Workspace Structure
wicket is organized as a Cargo workspace with two crates and supporting directories.
Directory Layout
wicket/
├── Cargo.toml # Workspace manifest
├── Cargo.lock # Dependency lock file
├── LICENSE # MIT OR Apache-2.0
├── README.md # Project overview
├── wicket/ # Core library crate
│ ├── Cargo.toml
│ └── src/
│ ├── lib.rs # Module declarations and re-exports
│ ├── dump.rs # XML dump streaming parser
│ ├── cleaner.rs # Wikitext to plain text conversion
│ ├── extractor.rs # Output formatting (doc/JSON)
│ ├── output.rs # File splitting and rotation
│ └── error.rs # Error types
├── wicket-cli/ # CLI binary crate
│ ├── Cargo.toml
│ └── src/
│ └── main.rs # CLI entry point
├── docs/ # mdBook documentation (this book)
│ ├── book.toml
│ ├── src/
│ └── ja/ # Japanese documentation
│ ├── book.toml
│ └── src/
└── .github/
└── workflows/ # CI/CD pipelines
├── regression.yml # Test on push/PR
├── release.yml # Release builds and publishing
├── periodic.yml # Weekly stability tests
└── deploy-docs.yml # Documentation deployment
Crate Details
wicket (Core Library)
The core library provides streaming XML parsing, wikitext cleaning, output formatting, and file splitting.
| Dependency | Version | Purpose |
|---|---|---|
quick-xml | 0.39 | Streaming XML parsing |
parse-wiki-text-2 | 0.2 | Wikitext AST parsing |
regex | 1.12 | Fallback wikitext cleaning |
bzip2 | 0.6 | Bzip2 compression/decompression |
serde | 1.0 | Serialization framework |
serde_json | 1.0 | JSON output formatting |
rayon | 1.11 | Data parallelism (used by CLI) |
thiserror | 2.0 | Error type derivation |
log | 0.4 | Logging facade |
wicket-cli (CLI Binary)
The CLI provides a command-line interface to wicket’s functionality.

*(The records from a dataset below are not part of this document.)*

/-- Merging and counting (R382): a recoverable or fatal fault raised while FC_VALID is 1 merges into the capture, which stays as
it is: its bit is set, FM_COUNT rises by 1 and saturates, its reactions and its event take place as for any fault, and a fatal
one still halts the engine; correctable and ignored faults never merge. Of faults latched in one always-on cycle the lowest
source is the captured one (R381; that equal FC_TIME is one cycle is the model's reading, DEDUCED, log entry 124). FLT_CORR counts the
correctable faults, and a read returns and clears it. Beside it: the first such fault is captured with the powered time, an
ignored one only sets its bit, an injection in mode 0 raises its source, and clearing FC_VALID clears the merges. -/
def Obligations.FaultsAreCapturedMergedAndCounted : Prop :=
  (∀ (c : FaultCap) (s : State), c.src < 64 →
    let sev := s.severity c.src
    let cfg := s.fltCfg c.src
    let lowest := s.faults.outranks c.src s.ptime = true
    let t := s.raise c
    (lowest ↔ s.faults.valid = true ∧ s.faults.cap2 = s.ptime ∧ c.src < bits s.faults.cap0.toNat 5 0) ∧
    t.faults.stat.getLsbD c.src = true ∧ t.ctxs = s.ctxs ∧ t.tally = s.tally ∧ t.fabric = s.fabric ∧ t.faults.cfg = s.faults.cfg ∧
      (sev = 0 → t = { s with faults := { s.faults with stat := t.faults.stat } }) ∧
      (sev = 1 → t.faults.corr = satAdd s.faults.corr 1) ∧ (sev ≠ 1 → t.faults.corr = s.faults.corr) ∧
      (sev < 2 → t.faults.merges = s.faults.merges ∧ t.faults.mergeSat = s.faults.mergeSat) ∧
      (sev < 2 ∨ (s.faults.valid = true ∧ ¬ lowest) →
        t.faults.cap0 = s.faults.cap0 ∧ t.faults.cap1 = s.faults.cap1 ∧ t.faults.cap2 = s.faults.cap2) ∧
      (2 ≤ sev → s.faults.valid = false ∨ lowest → t.faults.cap0 = cap0Word c true false ∧ t.faults.cap1 = cap1Word c ∧
        t.faults.cap2 = (if c.noTime then 0 else s.ptime)) ∧
      (s.faults.valid = false → t.faults.merges = s.faults.merges) ∧
      (2 ≤ sev → s.faults.valid = true → t.faults.merges = satAdd s.faults.merges 1 ∧
        (t.faults.mergeSat = true ↔ s.faults.mergeSat = true ∨ s.faults.merges = 0xFFFF)) ∧
      (1 ≤ sev → (cfg.getLsbD 4 = true → t.faultIrq = true) ∧ (cfg.getLsbD 5 = true → t.faultNmi = true) ∧
        (cfg.getLsbD 6 = true → s.faults.brstRun = false → t.faults.brst = true) ∧ (cfg.getLsbD 7 = true → t.faults.crst = true) ∧
        (cfg.getLsbD 8 = true → t.faults.pinLow = true)) ∧
      (1 ≤ sev → s.recd.queue.length < 64 → ∃ e,
        t.recd.queue = (if 2 ≤ sev ∧ lowest then s.recordMerged.recd.queue else s.recd.queue) ++ [e] ∧ e.src = BitVec.ofNat 8 c.src ∧
        e.sev = BitVec.ofNat 2 sev) ∧
      (2 ≤ sev → t.recd.flushAgain = true) ∧
      (t.faults.halted = true ↔ s.faults.halted = true ∨ sev = 3) ∧
      (sev = 3 → ∀ f ∈ frameNos, (t.frame f).draining = true ∨ (t.frame f).stopped = true) ∧ (sev ≠ 3 → t.frames = s.frames)) ∧
  (∀ (w : BitVec 32) (s : State), s.inp.ftest = true → s.cpAwake = true → injectMode w = 0 →
    exec (.fltInjectCollector w) s = .next (s.raise { src := bits w.toNat 5 0, mkind := 7, space := 0, noTime := true })) ∧
  (∀ (s : State),
    (s.cpAwake = true → ∃ t, exec .fltCorrRead s = .next t ∧ t.regs.reply = BitVec.ofNat 64 s.faults.corr.toNat ∧
      t.regs.replyErr = false ∧ t.faults = { s.faults with corr := 0 } ∧ OnlyChanges [.faults, .regs] s t) ∧
    (s.cpAwake = false → ∃ t, exec .fltCorrRead s = .next t ∧ t.regs.reply = 0 ∧ OnlyChanges [.regs] s t)) ∧
  (∀ (w : Word) (s : State), s.cpAwake = true →
    (w.getLsbD 6 = true → ∃ t, exec (.fcValidClear w) s = .next t ∧ t.faults.valid = false ∧ t.faults.merges = 0 ∧
      t.faults.mergeSat = false ∧ t.faults.stat = s.faults.stat ∧ t.faults.cap1 = s.faults.cap1 ∧ OnlyChanges [.faults] s t) ∧
    (w.getLsbD 6 = false → exec (.fcValidClear w) s = .next s))
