-- ==== Sys2Proof/Laws/Store.lean ====
section
/-! SUPPORT. Sparse tables: reading after writing, and that writes keep the canonical form. -/
namespace Sys2Proof.Machine

variable {α : Type}

theorem Store.get_erase_same (d : α) (m : Store α) (i : Nat) : (m.erase i).get d i = d := by
  induction m with
  | nil => rfl
  | cons e r ih =>
    obtain ⟨k, v⟩ := e
    by_cases h : k = i
    · simpa [Store.erase, h] using ih
    · simpa [Store.erase, Store.get, h] using ih

theorem Store.get_erase_other (d : α) (m : Store α) {i j : Nat} (h : j ≠ i) : (m.erase i).get d j = m.get d j := by
  induction m with
  | nil => rfl
  | cons e r ih =>
    obtain ⟨k, v⟩ := e
    by_cases hk : k = i
    · subst hk
      simpa [Store.erase, Store.get, Ne.symm h] using ih
    · by_cases hj : k = j
      · subst hj; simp [Store.erase, Store.get, hk]
      · simp [Store.erase, Store.get, hk, hj, ih]

theorem Store.get_insert_same (d : α) (m : Store α) (i : Nat) (v : α) : (m.insert i v).get d i = v := by
  induction m with
  | nil => simp [Store.insert, Store.get]
  | cons e r ih =>
    obtain ⟨k, w⟩ := e
    unfold Store.insert
    split
    · simp [Store.get]
    · split
      · simp [Store.get]
      · simp [Store.get, *]

theorem Store.get_insert_other (d : α) (m : Store α) {i j : Nat} (v : α) (h : j ≠ i) :
    (m.insert i v).get d j = m.get d j := by
  induction m with
  | nil => simp [Store.insert, Store.get, Ne.symm h]
  | cons e r ih =>
    obtain ⟨k, w⟩ := e
    unfold Store.insert
    split
    · simp [Store.get, Ne.symm h]
    · split
      · subst k; simp [Store.get, Ne.symm h]
      · simp [Store.get, ih]

variable [DecidableEq α]

omit [DecidableEq α] in
@[simp] theorem Store.get_nil (d : α) (i : Nat) : Store.get d ([] : Store α) i = d := rfl

/-- Reading the entry that was written gives the value written. -/
@[simp] theorem Store.get_set_same (d : α) (m : Store α) (i : Nat) (v : α) : (m.set d i v).get d i = v := by
  unfold Store.set
  split
  · rename_i h; rw [get_erase_same, h]
  · exact get_insert_same ..

/-- A write leaves every other entry alone. -/
theorem Store.get_set_other (d : α) (m : Store α) {i j : Nat} (v : α) (h : j ≠ i) :
    (m.set d i v).get d j = m.get d j := by
  unfold Store.set
  split
  · exact get_erase_other _ _ h
  · exact get_insert_other _ _ _ h

theorem Store.get_set (d : α) (m : Store α) (i j : Nat) (v : α) :
    (m.set d i v).get d j = if j = i then v else m.get d j := by
  split
  · subst j; simp
  · exact Store.get_set_other _ _ _ ‹_›

/-! ## The canonical form -/

omit [DecidableEq α] in
theorem Store.above_mono {lo hi : Nat} {m : Store α} (h : lo ≤ hi) (ha : Store.above hi m = true) :
    Store.above lo m = true := by
  cases m with
  | nil => rfl
  | cons e r =>
    obtain ⟨k, v⟩ := e
    simp only [Store.above, Bool.and_eq_true, decide_eq_true_eq] at ha ⊢
    exact ⟨by omega, ha.2⟩

omit [DecidableEq α] in
theorem Store.above_erase {lo i : Nat} {m : Store α} (h : Store.above lo m = true) : Store.above lo (m.erase i) = true := by
  induction m generalizing lo with
  | nil => rfl
  | cons e r ih =>
    obtain ⟨k, v⟩ := e
    simp only [Store.above, Bool.and_eq_true, decide_eq_true_eq] at h
    unfold Store.erase
    split
    · exact Store.above_mono (Nat.le_of_lt h.1) (ih h.2)
    · simp [Store.above, h.1, ih h.2]

omit [DecidableEq α] in
theorem Store.above_insert {lo i : Nat} {m : Store α} {v : α} (hl : lo < i) (h : Store.above lo m = true) :
    Store.above lo (m.insert i v) = true := by
  induction m generalizing lo with
  | nil => simp [Store.insert, Store.above, hl]
  | cons e r ih =>
    obtain ⟨k, w⟩ := e
    simp only [Store.above, Bool.and_eq_true, decide_eq_true_eq] at h
    unfold Store.insert
    split
    · rename_i hik
      simp [Store.above, hl, hik, h.2]
    · split
      · rename_i _ hk; subst hk; simp [Store.above, hl, h.2]
      · rename_i h1 h2
        simp [Store.above, h.1, ih (lo := k) (by omega) h.2]

/-- The keys of a table rise strictly. -/
def Store.rising (m : Store α) : Bool :=
  match m with
  | [] => true
  | (k, _) :: r => Store.above k r

theorem Store.wf_iff (d : α) (m : Store α) :
    m.wf d = true ↔ Store.rising m = true ∧ ∀ e ∈ m, e.2 ≠ d := by
  unfold Store.wf Store.rising
  cases m with
  | nil => simp
  | cons e r => simp [List.all_eq_true]

omit [DecidableEq α] in
theorem Store.rising_erase {m : Store α} {i : Nat} (h : Store.rising m = true) : Store.rising (m.erase i) = true := by
  cases m with
  | nil => rfl
  | cons e r =>
    obtain ⟨k, v⟩ := e
    simp only [Store.rising] at h
    unfold Store.erase
    split
    · have := Store.above_erase (i := i) h
      unfold Store.rising
      cases hr : Store.erase r i with
      | nil => rfl
      | cons e' r' =>
        obtain ⟨k', v'⟩ := e'
        rw [hr] at this
        simp only [Store.above, Bool.and_eq_true] at this
        exact this.2
    · simpa [Store.rising] using Store.above_erase h

omit [DecidableEq α] in
theorem Store.rising_insert {m : Store α} {i : Nat} {v : α} (h : Store.rising m = true) :
    Store.rising (m.insert i v) = true := by
  cases m with
  | nil => rfl
  | cons e r =>
    obtain ⟨k, w⟩ := e
    simp only [Store.rising] at h
    unfold Store.insert
    split
    · rename_i hik; simp [Store.rising, Store.above, hik, h]
    · split
      · rename_i _ hk; subst hk; simpa [Store.rising] using h
      · simp only [Store.rising]; exact Store.above_insert (by omega) h

omit [DecidableEq α] in
theorem Store.mem_erase {m : Store α} {i : Nat} {e : Nat × α} (h : e ∈ m.erase i) : e ∈ m := by
  induction m with
  | nil => exact h
  | cons x r ih =>
    obtain ⟨k, v⟩ := x
    unfold Store.erase at h
    split at h
    · exact List.mem_cons_of_mem _ (ih h)
    · rcases List.mem_cons.mp h with rfl | h
      · exact List.mem_cons_self
      · exact List.mem_cons_of_mem _ (ih h)

omit [DecidableEq α] in
theorem Store.mem_insert {m : Store α} {i : Nat} {v : α} {e : Nat × α} (h : e ∈ m.insert i v) : e = (i, v) ∨ e ∈ m := by
  induction m with
  | nil => simpa [Store.insert] using h
  | cons x r ih =>
    obtain ⟨k, w⟩ := x
    unfold Store.insert at h
    split at h
    · simpa using h
    · split at h
      · rcases List.mem_cons.mp h with rfl | h
        · exact .inl rfl
        · exact .inr (List.mem_cons_of_mem _ h)
      · rcases List.mem_cons.mp h with rfl | h
        · exact .inr List.mem_cons_self
        · exact (ih h).imp id (List.mem_cons_of_mem _)

/-- A write keeps the canonical form. -/
theorem Store.wf_set (d : α) (m : Store α) (i : Nat) (v : α) (h : m.wf d = true) : (m.set d i v).wf d = true := by
  rw [Store.wf_iff] at h ⊢
  unfold Store.set
  split
  · exact ⟨Store.rising_erase h.1, fun e he => h.2 e (Store.mem_erase he)⟩
  · refine ⟨Store.rising_insert h.1, fun e he => ?_⟩
    rcases Store.mem_insert he with rfl | he
    · assumption
    · exact h.2 e he

/-- Changing every entry gives a table in the canonical form. -/
theorem Store.wf_mapAll (d : α) (f : Nat → α → α) (m : Store α) : (m.mapAll d f).wf d = true := by
  have : ∀ (l : Store α) (acc : Store α), acc.wf d = true →
      (List.foldl (fun a e => Store.set d a e.1 (f e.1 e.2)) acc l).wf d = true := by
    intro l
    induction l with
    | nil => intro acc h; exact h
    | cons e r ih => intro acc h; exact ih _ (Store.wf_set d acc _ _ h)
  exact this m [] rfl

end Sys2Proof.Machine
end

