@[simp] theorem State.setCtx_ctx_same (s : State) (c : CtxNo) (x : Ctx) : (s.setCtx c x).ctx c = x := by
  simp [State.ctx, State.setCtx]
theorem State.setCtx_ctx_other (s : State) {c d : CtxNo} (x : Ctx) (h : d ≠ c) : (s.setCtx c x).ctx d = s.ctx d :=
  Store.get_set_other _ _ _ (by simpa [BitVec.toNat_inj] using h)
@[simp] theorem State.modCtx_ctx_same (s : State) (c : CtxNo) (f : Ctx → Ctx) : (s.modCtx c f).ctx c = f (s.ctx c) := by
  simp [State.modCtx]
theorem State.modCtx_ctx_other (s : State) {c d : CtxNo} (f : Ctx → Ctx) (h : d ≠ c) :
    (s.modCtx c f).ctx d = s.ctx d := State.setCtx_ctx_other _ _ h
@[simp] theorem State.setFrame_frame_same (s : State) (c : Nat) (x : Frame) : (s.setFrame c x).frame c = x := by
  simp [State.frame, State.setFrame]
theorem State.setFrame_frame_other (s : State) {c d : Nat} (x : Frame) (h : d ≠ c) : (s.setFrame c x).frame d = s.frame d :=
  Store.get_set_other _ _ _ h
@[simp] theorem State.modFrame_frame_same (s : State) (c : Nat) (f : Frame → Frame) : (s.modFrame c f).frame c = f (s.frame c) := by
  simp [State.modFrame]
theorem State.modFrame_frame_other (s : State) {c d : Nat} (f : Frame → Frame) (h : d ≠ c) :
    (s.modFrame c f).frame d = s.frame d := State.setFrame_frame_other _ _ h
@[simp] theorem State.setMbox_mbox_same (s : State) (c : Nat) (x : Mailbox) : (s.setMbox c x).mbox c = x := by
  simp [State.mbox, State.setMbox]
theorem State.setMbox_mbox_other (s : State) {c d : Nat} (x : Mailbox) (h : d ≠ c) : (s.setMbox c x).mbox d = s.mbox d :=
  Store.get_set_other _ _ _ h
@[simp] theorem State.modMbox_mbox_same (s : State) (c : Nat) (f : Mailbox → Mailbox) : (s.modMbox c f).mbox c = f (s.mbox c) := by
  simp [State.modMbox]
theorem State.modMbox_mbox_other (s : State) {c d : Nat} (f : Mailbox → Mailbox) (h : d ≠ c) :
    (s.modMbox c f).mbox d = s.mbox d := State.setMbox_mbox_other _ _ h
@[simp] theorem State.setLink_link_same (s : State) (c : Nat) (x : Link) : (s.setLink c x).link c = x := by
  simp [State.link, State.setLink]
theorem State.setLink_link_other (s : State) {c d : Nat} (x : Link) (h : d ≠ c) : (s.setLink c x).link d = s.link d :=
  Store.get_set_other _ _ _ h
@[simp] theorem State.modLink_link_same (s : State) (c : Nat) (f : Link → Link) : (s.modLink c f).link c = f (s.link c) := by
  simp [State.modLink]
theorem State.modLink_link_other (s : State) {c d : Nat} (f : Link → Link) (h : d ≠ c) :
    (s.modLink c f).link d = s.link d := State.setLink_link_other _ _ h
@[simp] theorem State.setPartner_partner_same (s : State) (c : ChipNo) (x : Partner) : (s.setPartner c x).partner c = x := by
  simp [State.partner, State.setPartner]
theorem State.setPartner_partner_other (s : State) {c d : ChipNo} (x : Partner) (h : d ≠ c) : (s.setPartner c x).partner d = s.partner d :=
  Store.get_set_other _ _ _ (by simpa [BitVec.toNat_inj] using h)
@[simp] theorem State.modPartner_partner_same (s : State) (c : ChipNo) (f : Partner → Partner) : (s.modPartner c f).partner c = f (s.partner c) := by
  simp [State.modPartner]
theorem State.modPartner_partner_other (s : State) {c d : ChipNo} (f : Partner → Partner) (h : d ≠ c) :
    (s.modPartner c f).partner d = s.partner d := State.setPartner_partner_other _ _ h
@[simp] theorem State.setChan_chan_same (s : State) (c : Nat) (x : Chan) : (s.setChan c x).chan c = x := by
  simp [State.chan, State.setChan]
theorem State.setChan_chan_other (s : State) {c d : Nat} (x : Chan) (h : d ≠ c) : (s.setChan c x).chan d = s.chan d :=
  Store.get_set_other _ _ _ h
@[simp] theorem State.setTap_tap_same (s : State) (c : Nat) (x : Tap) : (s.setTap c x).tap c = x := by
  simp [State.tap, State.setTap]
theorem State.setTap_tap_other (s : State) {c d : Nat} (x : Tap) (h : d ≠ c) : (s.setTap c x).tap d = s.tap d :=
  Store.get_set_other _ _ _ h
@[simp] theorem State.setPort_port_same (s : State) (c : Nat) (x : Port) : (s.setPort c x).port c = x := by
  simp [State.port, State.setPort]
theorem State.setPort_port_other (s : State) {c d : Nat} (x : Port) (h : d ≠ c) : (s.setPort c x).port d = s.port d :=
  Store.get_set_other _ _ _ h
@[simp] theorem State.setSwarm_swarm_same (s : State) (c : Nat) (x : Swarm) : (s.setSwarm c x).swarm c = x := by
  simp [State.swarm, State.setSwarm]
theorem State.setSwarm_swarm_other (s : State) {c d : Nat} (x : Swarm) (h : d ≠ c) : (s.setSwarm c x).swarm d = s.swarm d :=
  Store.get_set_other _ _ _ h
@[simp] theorem State.setKset_kset_same (s : State) (c : KsetNo) (x : KeySet) : (s.setKset c x).kset c = x := by
  simp [State.kset, State.setKset]
theorem State.setKset_kset_other (s : State) {c d : KsetNo} (x : KeySet) (h : d ≠ c) : (s.setKset c x).kset d = s.kset d :=
  Store.get_set_other _ _ _ (by simpa [BitVec.toNat_inj] using h)
@[simp] theorem State.setModulus_modulus_same (s : State) (c : Nat) (x : ModEntry) : (s.setModulus c x).modulus c = x := by
  simp [State.modulus, State.setModulus]
theorem State.setModulus_modulus_other (s : State) {c d : Nat} (x : ModEntry) (h : d ≠ c) : (s.setModulus c x).modulus d = s.modulus d :=
  Store.get_set_other _ _ _ h
@[simp] theorem State.setRegion_region_same (s : State) (c : Nat) (x : Region) : (s.setRegion c x).region c = x := by
  simp [State.region, State.setRegion]
theorem State.setRegion_region_other (s : State) {c d : Nat} (x : Region) (h : d ≠ c) : (s.setRegion c x).region d = s.region d :=
  Store.get_set_other _ _ _ h
@[simp] theorem State.modKeeper_keeper (s : State) (f : Keeper → Keeper) : (s.modKeeper f).keeper = f s.keeper := rfl
@[simp] theorem State.modRecd_recd (s : State) (f : Recorder → Recorder) : (s.modRecd f).recd = f s.recd := rfl
@[simp] theorem State.modFaults_faults (s : State) (f : Faults → Faults) : (s.modFaults f).faults = f s.faults := rfl

end Sys2Proof.Machine
end

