theorem execPwrAck_changes (d : Fin 65) (up : Bool) (s : State) : ∃ t, (execPwrAck d up s) = .next t ∧ OnlyChanges [.power, .frames, .keeper, .recd, .tally, .xlate, .mboxes, .ctxs, .chans, .swarms, .fabric, .faults, .sec, .snap, .free] s t := by
  refine ⟨_, rfl, ?_⟩
  extract_lets x3_0 x3_1 x3_2
  refine OnlyChanges.ite ?_ ?_
  · refine OnlyChanges.step ?_ (State.settlePower_changes _) (by decide)
    · refine OnlyChanges.step ?_ (State.domainPowered_changes _ _) (by decide)
      · refine OnlyChanges.put_power _ ?_ (by decide)
        exact OnlyChanges.refl _ _
  · refine OnlyChanges.ite ?_ ?_
    · refine OnlyChanges.step ?_ (State.settlePower_changes _) (by decide)
      · refine OnlyChanges.step ?_ (State.domainDown_changes _ _) (by decide)
        · refine OnlyChanges.put_power _ ?_ (by decide)
          exact OnlyChanges.refl _ _
    · exact OnlyChanges.refl _ _

theorem execKsetBind_changes (o : Origin) (s : State) : ∃ t, (execKsetBind o s) = .next t ∧ OnlyChanges [.mboxes, .keeper, .fabric, .recd, .faults, .frames, .snap, .ctxs] s t := by
  refine ⟨_, rfl, ?_⟩
  apply State.runVerb_ho
  · decide
  · exact OnlyChanges.refl _ _
  · intro a2
    extract_lets x3_0 x3_1 x3_2
    apply State.onCtx_ho
    · decide
    · exact OnlyChanges.refl _ _
    · intro a6
      refine OnlyChanges.ite ?_ ?_
      · refine OnlyChanges.step ?_ (State.verbDone_changes _ _ _ _ _) (by decide)
        · exact OnlyChanges.refl _ _
      · refine OnlyChanges.ite ?_ ?_
        · refine OnlyChanges.step ?_ (State.refuseTenant_changes _ _) (by decide)
          · exact OnlyChanges.refl _ _
        · refine OnlyChanges.ite ?_ ?_
          · refine OnlyChanges.step ?_ (State.verbDone_changes _ _ _ _ _) (by decide)
            · exact OnlyChanges.refl _ _
          · refine OnlyChanges.ite ?_ ?_
            · refine OnlyChanges.step ?_ (State.verbDone_changes _ _ _ _ _) (by decide)
              · exact OnlyChanges.refl _ _
            · refine OnlyChanges.step ?_ (State.verbDone_changes _ _ _ _ _) (by decide)
              · refine OnlyChanges.step ?_ (State.modCtx_changes _ _ _) (by decide)
                · exact OnlyChanges.refl _ _

theorem execKsetRetire_changes (o : Origin) (s : State) : ∃ t, (execKsetRetire o s) = .next t ∧ OnlyChanges [.keeper, .mboxes, .fabric, .recd, .ksets, .faults, .frames, .snap] s t := by
  refine ⟨_, rfl, ?_⟩
  apply State.runVerb_ho
  · decide
  · exact OnlyChanges.refl _ _
  · intro a2
    extract_lets x3_0 x3_1
    refine OnlyChanges.ite ?_ ?_
    · refine OnlyChanges.step ?_ (State.verbDone_changes _ _ _ _ _) (by decide)
      · exact OnlyChanges.refl _ _
    · refine OnlyChanges.ite ?_ ?_
      · refine OnlyChanges.step ?_ (State.refuseTenant_changes _ _) (by decide)
        · exact OnlyChanges.refl _ _
      · refine OnlyChanges.ite ?_ ?_
        · refine OnlyChanges.step ?_ (State.verbDone_changes _ _ _ _ _) (by decide)
          · exact OnlyChanges.refl _ _
        · refine OnlyChanges.step ?_ (State.verbDrains_changes _ _) (by decide)
          · refine OnlyChanges.step ?_ (State.setKset_changes _ _ _) (by decide)
            · exact OnlyChanges.refl _ _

| Dependency | Version | Purpose |
|---|---|---|
clap | 4.5 | Command-line argument parsing |
rayon | 1.11 | Parallel batch processing |
bzip2 | 0.6 | Compressed output support |
env_logger | 0.11 | Logging output |
anyhow | 1.0 | Error handling in binary |
wicket | 0.1 | Core library (workspace member) |
Workspace Configuration
The workspace uses Cargo resolver version 3 (Rust Edition 2024):
[workspace]
resolver = "3"
members = ["wicket", "wicket-cli"]
[workspace.package]
version = "0.1.0"
edition = "2024"
license = "MIT OR Apache-2.0"
Shared dependencies are defined at the workspace level in [workspace.dependencies] and referenced by each crate with { workspace = true }.